LENDING AND COLLECTION POLICIES
9.           (a)           Within 60 days from the effective date of this ORDER, the Bank shall revise, adopt, and implement written lending and collection policies to provide effective guidance and control over the Bank’s lending function, which policies shall include specific guidelines for placing loans on a non-accrual basis.  In addition, the Bank shall obtain adequate and current documentation for all loans in the Bank’s loan portfolio.
(b)           The revisions to the Bank’s loan policy and practices, required by this paragraph, at a minimum, shall incorporate the loan underwriting and administration items discussed on the Examination Conclusions and Comments pages and Risk Management Assessment pages of the ROE.

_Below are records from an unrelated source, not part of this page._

/-- A precise trap outside a handler, as the statements say it. -/
theorem State.trap_took (can : s.canTrap) {r : TrapRec} (h : r.cause < 2 ^ 8) :
    TookTrap s.self (s.trap r).self s.self.pc r.cause r.info0 ∧ (s.trap r).self.ctl.tinfo1 = r.info1 ∧
      (s.trap r).cells = s.cells := by
  obtain ⟨pc, tpc, tcause, sMode, itr, pmode, g, v, k, -⟩ := s.trapped_frame s.self.pc r
  rw [s.trap_eq can]
  exact ⟨⟨rfl, pc, tpc, by rw [tcause, TrapRec.tcause_cause h], rfl, pmode, sMode, itr, g, v, k⟩, rfl, s.endGang_cells⟩

/-- Whatever becomes of a trap, the strand keeps its name, its registers and its fetch. -/
theorem State.trap_keeps (r : TrapRec) : (s.trap r).self.id = s.self.id ∧ SameRegisters s.self (s.trap r).self ∧
    (s.trap r).self.waits.fetchMiss = s.self.waits.fetchMiss := by
  obtain ⟨c, e⟩ := s.endGang_keeps
  simp only [State.trap, State.enterTrap, SameRegisters]
  split <;> simp only [State.stop, State.report, e, and_self]

/-! ## What comes first at a boundary (R334) -/

theorem State.unlessDeferred_none (f : State → State) (h : s.deferTaker = none) : s.unlessDeferred f = f s := by
  simp only [State.unlessDeferred, h]

theorem Strand.canDefer_itr {t : Strand} (h : t.canDefer = true) : t.ctl.itr = false := by
  simp only [Strand.canDefer, Bool.and_eq_true, Bool.not_eq_true'] at h
  exact h.1.1.2

theorem State.canDefer_itr {t : Strand} (h : s.canDefer t = true) : t.ctl.itr = false := by
  rw [State.canDefer, Bool.and_eq_true] at h
  exact t.canDefer_itr h.1

/-- Of a strand that is not FROZEN no other strand decides. -/
theorem State.canDefer_of_not_frozen {t : Strand} (h : t.st ≠ .frozen) : s.canDefer t = t.canDefer := by
  simp [State.canDefer, h]

/-- The strand that takes a deferred trap at its own boundary does that and no more. -/
theorem State.unlessDeferred_seat {uid : Nat} {t : Strand} (f : State → State) (h : s.strand? uid = some t)
    (parked : t.st = .parked) (can : s.canDefer t = true) : (s.seat uid).unlessDeferred f = (s.seat uid).takeDeferred := by
  have awake : t.st ≠ .frozen := by rw [parked]; decide
  have taker : (s.seat uid).deferTaker = some uid := by
    rw [State.deferTaker, s.seat_strand h, State.canDefer_of_not_frozen _ awake, ← s.canDefer_of_not_frozen awake, can,
      if_pos rfl, (s.strand?_some h).2.2]
  simp only [State.unlessDeferred, taker, s.seat_seat h]

/-- A follower that leaves its gang changes no more than its state and STAT's fields of the gang. -/
theorem State.leaveGang_spec : (∃ st g l p, s.leaveGang.self =
      { s.self with st := st, ctl := { s.self.ctl with ganged := g, glead := l, split := p } }) ∧ s.leaveGang.m = s.m := by
  simp only [State.leaveGang]
  split
  · exact ⟨⟨_, _, _, _, rfl⟩, rfl⟩
  · exact ⟨⟨s.self.st, s.self.ctl.ganged, s.self.ctl.glead, s.self.ctl.split, rfl⟩, rfl⟩

/-- A deferred trap is taken from a state in which its strand has left its gang, its wait on a cell and the list. -/
theorem State.takeDeferred_eq {d : Deferred} {rest : List Deferred} (h : s.self.waits.deferred = d :: rest) :
    ∃ u : State, (∃ st g l p, u.self = { s.self with
      st := st, ctl := { s.self.ctl with ganged := g, glead := l, split := p }
      waits := { s.self.waits with deferred := rest, sending := none } }) ∧
    u.m = s.m ∧ s.takeDeferred = (u.enterTrap u.self.pc default).setCtl { (u.enterTrap u.self.pc default).self.ctl with
      tcause := d.tcause, tinfo0 := d.tinfo0, tinfo1 := d.tinfo1, tinfo2 := d.tinfo2, tinfo3 := d.tinfo3 } := by
  obtain ⟨x, c, e⟩ := s.leaveCell_only s.self
  obtain ⟨⟨st, g, l, p, self⟩, m⟩ := State.leaveGang_spec ((s.leaveCell s.self).withdrawPackets s.self.id.uid)
  unfold State.takeDeferred
  rw [h]
  refine ⟨_, ⟨st, g, l, p, ?_⟩, ?_, rfl⟩
  · rw [self, e]
    rfl
  · rw [show _ = _ from m, e]
    rfl
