theorem State.memOk.mapFollower {s : State} {f : Strand → Strand} (ok : s.memOk) : (s.mapFollower f).memOk := by
  unfold State.mapFollower
  split <;> exact ok

theorem State.memOk.endGang {s : State} (ok : s.memOk) : (s.endGang).memOk := by
  unfold State.endGang
  split
  · exact ok.mapFollower
  · exact ok

theorem State.memOk.parkFor {s : State} {r : Reason} {op : Word} {loc : Nat} {wantFull : Bool} {lane : Nat}
    (ok : s.memOk) :
    (s.parkFor r op loc wantFull lane).memOk := ok

theorem State.memOk.wrWake {s : State} {l : Nat} {bs : List Byte} (ok : s.memOk) : (s.wrWake l bs).memOk := ok.wrBytes

theorem State.memOk.clearHolds {s : State} (ok : s.memOk) : s.clearHolds.memOk := ok

theorem State.memOk.enterTrap {s : State} {tpc : Word} {r : TrapRec} (ok : s.memOk) : (s.enterTrap tpc r).memOk := by
  simp only [State.enterTrap]
  split <;> exact ok.endGang

theorem State.memOk.trap {s : State} {r : TrapRec} (ok : s.memOk) : (s.trap r).memOk := ok.enterTrap

theorem State.memOk.returnFromTrap {s : State} (ok : s.memOk) : (s.returnFromTrap).memOk := by
  simp only [State.returnFromTrap]
  split
  · exact ok.trap
  · exact ok

theorem State.memOk.jumpTo {s : State} {target : Word} {also : State → State} (ok : s.memOk)
    (halso : ∀ t, t.memOk → (also t).memOk) :
    (s.jumpTo target also).memOk := by
  unfold State.jumpTo
  split
  · exact ok.trap
  · exact halso _ ok

theorem State.memOk.privileged {s : State} {w : BitVec 32} {f : State → State} (ok : s.memOk)
    (hf : ∀ t, t.memOk → (f t).memOk) :
    (s.privileged w f).memOk := by
  unfold State.privileged
  split
  · exact hf _ ok
  · exact ok.trap

theorem State.memOk.setPart {s : State} {p : Nat} {x : Partition} (ok : s.memOk) : (s.setPart p x).memOk := ok

theorem State.memOk.setDie {s : State} {d : Nat} {x : Die} (ok : s.memOk) : (s.setDie d x).memOk := ok

theorem State.memOk.setFn {s : State} {f : Nat} {x : HostFn} (ok : s.memOk) : (s.setFn f x).memOk := ok

theorem State.memOk.send {s : State} {m : OutMsg} (ok : s.memOk) : (s.send m).memOk := ok

theorem State.memOk.setCore {s : State} {c : Core} (ok : s.memOk) : (s.setCore c).memOk := ok

theorem State.memOk.laySpill {s : State} {t : Strand} (ok : s.memOk) : (s.laySpill t).memOk := by
  unfold State.laySpill
  split
  · exact ok.foldl (fun t' x ht => ht.wrBytes)
  · exact ok

theorem State.memOk.liftSpills {s : State} {die cluster core : Nat} (ok : s.memOk) :
    (s.liftSpills die cluster core).memOk := ok.mapStrands

theorem State.memOk.laySpills {s : State} {die cluster core : Nat} (ok : s.memOk) :
    (s.laySpills die cluster core).memOk := ok.foldl (fun _ _ ht => ht.laySpill)

theorem State.memOk.freeValue {s : State} (ok : s.memOk) : (s.freeValue).2.memOk := ok

/-! ## Reports and budgets -/

theorem State.memOk.signal {s : State} {f v : Nat} (ok : s.memOk) : (s.signal f v).memOk := by
  simp only [State.signal]
  split
  · exact ok
  · split <;> exact ok

theorem State.memOk.writeNotify {s : State} {l source die value : Nat} (ok : s.memOk) :
    (s.writeNotify l source die value).memOk := ok.wrWake

theorem State.memOk.raise {s : State} {part : Nat} {b : Subscription} {value : Nat} (ok : s.memOk) :
    (s.raise part b value).memOk := by
  simp only [State.raise]
  split
  · split
    · exact ok.writeNotify
    · exact ok
  · refine .signal ?_
    split
    · exact ok.writeNotify
    · exact ok

theorem State.memOk.raiseAll {s : State} {part source die value : Nat} (ok : s.memOk) :
    (s.raiseAll part source die value).memOk := ok.foldl (fun _ _ ht => ht.raise)

theorem State.memOk.charge {s : State} {part die which n : Nat} (ok : s.memOk) :
    (s.charge part die which n).memOk := by
  simp only [State.charge]
  split
  · exact ok
  · split
    · refine .raiseAll ?_
      exact ok
    · exact ok

/-! ## Keys, translation and checks -/

theorem State.memOk.showLine {s : State} {line shown : Nat} {keyed : List KeyedLine} (ok : s.memOk) :
    (s.showLine line shown keyed).memOk := s.memOk_showLine ok line shown keyed

theorem State.memOk.useKey {s : State} {part sel pa : Nat} (ok : s.memOk) : (s.useKey part sel pa).memOk := by
  simp only [State.useKey]
  split
  · exact ok
  · exact ok.showLine

theorem State.memOk.useKeys {s : State} {part sel pa n : Nat} (ok : s.memOk) :
    (s.useKeys part sel pa n).memOk := ok.foldl (fun _ _ ht => ht.useKey)

theorem State.memOk.plainKeys {s : State} {part pa n : Nat} (ok : s.memOk) :
    (s.plainKeys part pa n).memOk := ok.foldl (fun _ _ ht => ht.useKey)

theorem State.memOk.translate {s : State} {site : Site} {hs : List TlbHolder} {va : Nat} (ok : s.memOk) :
    (s.translate site hs va).2.memOk := by
  unfold State.translate
  split <;> split <;> exact ok

theorem State.memOk.places {s : State} {x : Site} {acc : Acc} {ls : List (Nat × Word × Option Nat)} (ok : s.memOk) :
    (s.places x acc ls).2.memOk := by
  induction ls generalizing s with
  | nil => exact ok
  | cons q ls ih =>
    obtain ⟨i, a, l⟩ := q
    simp only [State.places]
    split
    · split
      · next e => exact (ih ok).of_snd e
      · exact ih ok
    · split
      · next e => exact ok.translate.of_snd e
      · next e => exact ok.translate.of_snd e
      · next e =>
        have seen := ok.translate.of_snd e
        split
        · exact seen
        · split
          · next e' => exact (ih seen).of_snd e'
          · exact ih seen

theorem State.memOk.onPort {s : State} {y : OutMsg} (ok : s.memOk) : (s.onPort y).memOk := by
  unfold State.onPort
  split <;> exact ok

theorem State.memOk.sendLink {s : State} {part die : Nat} {line : Option Nat} {m : OutMsg} (ok : s.memOk) :
    (s.sendLink part die line m).memOk := by
  simp only [State.sendLink]
  split
  · exact ok.onPort
  · exact ok
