theorem State.memOk.unkeep {s : State} {uid : Nat} (ok : s.memOk) : (s.unkeep uid).memOk := ok

theorem State.memOk.place {s : State} {t : Strand} {p : Nat × Nat} (ok : s.memOk) : (s.place t p).memOk := by
  simp only [State.place]
  split
  · exact ok.unkeep.coreFor.enter.enter
  · exact ok.unkeep.coreFor.enter

theorem State.memOk.execStrandPlacement {die cluster : Nat} {s : State} (ok : s.memOk) :
    (execStrandPlacement die cluster s).memOk := by
  unfold Machine.execStrandPlacement
  split
  · exact ok.place
  · exact ok

theorem State.memOk.vacate {s : State} {die cluster core : Nat} (ok : s.memOk) :
    (s.vacate die cluster core).memOk := by
  unfold State.vacate
  refine ok.foldl ?_
  intro t x ht
  split
  · split
    · exact ht.saveStrand
    · exact ht
  · exact ht

theorem State.memOk.keep {s : State} {uid : Nat} {v : Strand} (ok : s.memOk) : (s.keep uid v).memOk := ok.setCore

theorem State.memOk.placeIf {s : State} {uid : Nat} (ok : s.memOk) : (s.placeIf uid).memOk := by
  unfold State.placeIf
  split
  · split
    · exact ok.place
    · exact ok
  · exact ok

theorem State.memOk.execVictimPreempt {uid : Nat} {s : State} (ok : s.memOk) : (execVictimPreempt uid s).memOk := by
  unfold Machine.execVictimPreempt
  split
  · exact ok
  · split
    · exact ok
    · split
      · split
        · exact ok.keep.saveStrand.placeIf
        · exact ok
      · split
        · exact ok
        · split
          · split
            · exact ok.vacate.placeIf
            · exact ok
          · exact ok

/-! ## Copies -/

theorem State.memOk.setCopy {s : State} {c : Copy} (ok : s.memOk) : (s.setCopy c).memOk := ok

theorem State.memOk.endCopy {s : State} {c : Copy} (ok : s.memOk) : (s.endCopy c).memOk := by
  simp only [State.endCopy]
  split <;> exact ok

theorem State.memOk.subtract {s : State} {bar : Option (Word × Nat)} {n : Nat} (ok : s.memOk) :
    (s.subtract bar n).memOk := by
  unfold State.subtract
  split
  · exact ok
  · exact ok.wrWake

theorem State.memOk.delivered {s : State} {c : Copy} {n : Nat} (ok : s.memOk) : (s.delivered c n).memOk := by
  simp only [State.delivered]
  split
  · exact ok.subtract.charge.endCopy
  · exact ok.subtract.charge

theorem State.memOk.bounce {s : State} {c : Copy} {dstSide : Bool} {fault : Word} (ok : s.memOk) :
    (s.bounce c dstSide fault).memOk := by
  unfold State.bounce
  split
  · exact ok
  · split <;> exact ok.endCopy

theorem State.memOk.sideOf {s : State} {x : Site} {k : Nat} {a : Word} {n : Nat} {acc : Acc} (ok : s.memOk) :
    (s.sideOf x k a n acc).2.memOk := by
  simp only [State.sideOf]
  split
  · exact ok
  · split
    · next e =>
        split
        · split
          · exact ok.translate.of_snd e
          · exact (ok.translate.of_snd e).useKeys
        · exact ok.translate.of_snd e
    · next e =>
        exact ok.translate.of_snd e

theorem State.memOk.copyLocal {s : State} {l : Nat} {bs : List Byte} (ok : s.memOk) : (s.copyLocal l bs).memOk := by
  unfold State.copyLocal
  refine .foldl ?_ (fun t x ht => ht)
  exact ok.wrWake

theorem State.memOk.askLines {s : State} {c : Copy} {a : Word} {pa n : Nat} {cpage : Bool} (ok : s.memOk) :
    (s.askLines c a pa n cpage).memOk := by
  unfold State.askLines
  refine ok.foldl ?_
  intro t x ht
  split
  · exact ht
  · exact ht.ask

theorem State.memOk.readSrc {s : State} {c : Copy} {a : Word} {n : Nat} (ok : s.memOk) : (s.readSrc c a n).2.memOk := by
  unfold State.readSrc
  split
  · next e =>
      exact ok.sideOf.of_snd e
  · next e =>
      split
      · split
        · exact ok.sideOf.of_snd e
        · split
          · exact (ok.sideOf.of_snd e).askLines
          · exact ok.sideOf.of_snd e
      · split
        · exact ok.sideOf.of_snd e
        · split
          · exact ok.sideOf.of_snd e
          · split
            · exact (ok.sideOf.of_snd e).charge
            · exact ok.sideOf.of_snd e

theorem State.memOk.sendLines {s : State} {c : Copy} {a : Word} {pa : Nat} {bs : List Byte} {cpage : Bool}
    (ok : s.memOk) :
    (s.sendLines c a pa bs cpage).memOk := ok.foldl (fun _ _ ht => ht.ask)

(c)           Copies of the policies and revisions thereto required by this paragraph shall be submitted to the Regional Director and Division.
LIQUIDITY PLAN
10.           (a)           Within 60 days of the effective date of this ORDER, the Bank shall adopt, implement and adhere to a written contingency funding plan (“Liquidity Plan”).  The Liquidity Plan shall identify sources of liquid assets to meet the Bank’s contingency funding needs over time horizons of one month, two months, and three months.  At a minimum, the Liquidity Plan shall be prepared in conformance with the Liquidity Risk Management Guidance found at FIL-84-2008, as supplemented by FIL-13-2010.
(b)           A copy of the plan required by this paragraph shall be submitted to the Regional Director and the Division.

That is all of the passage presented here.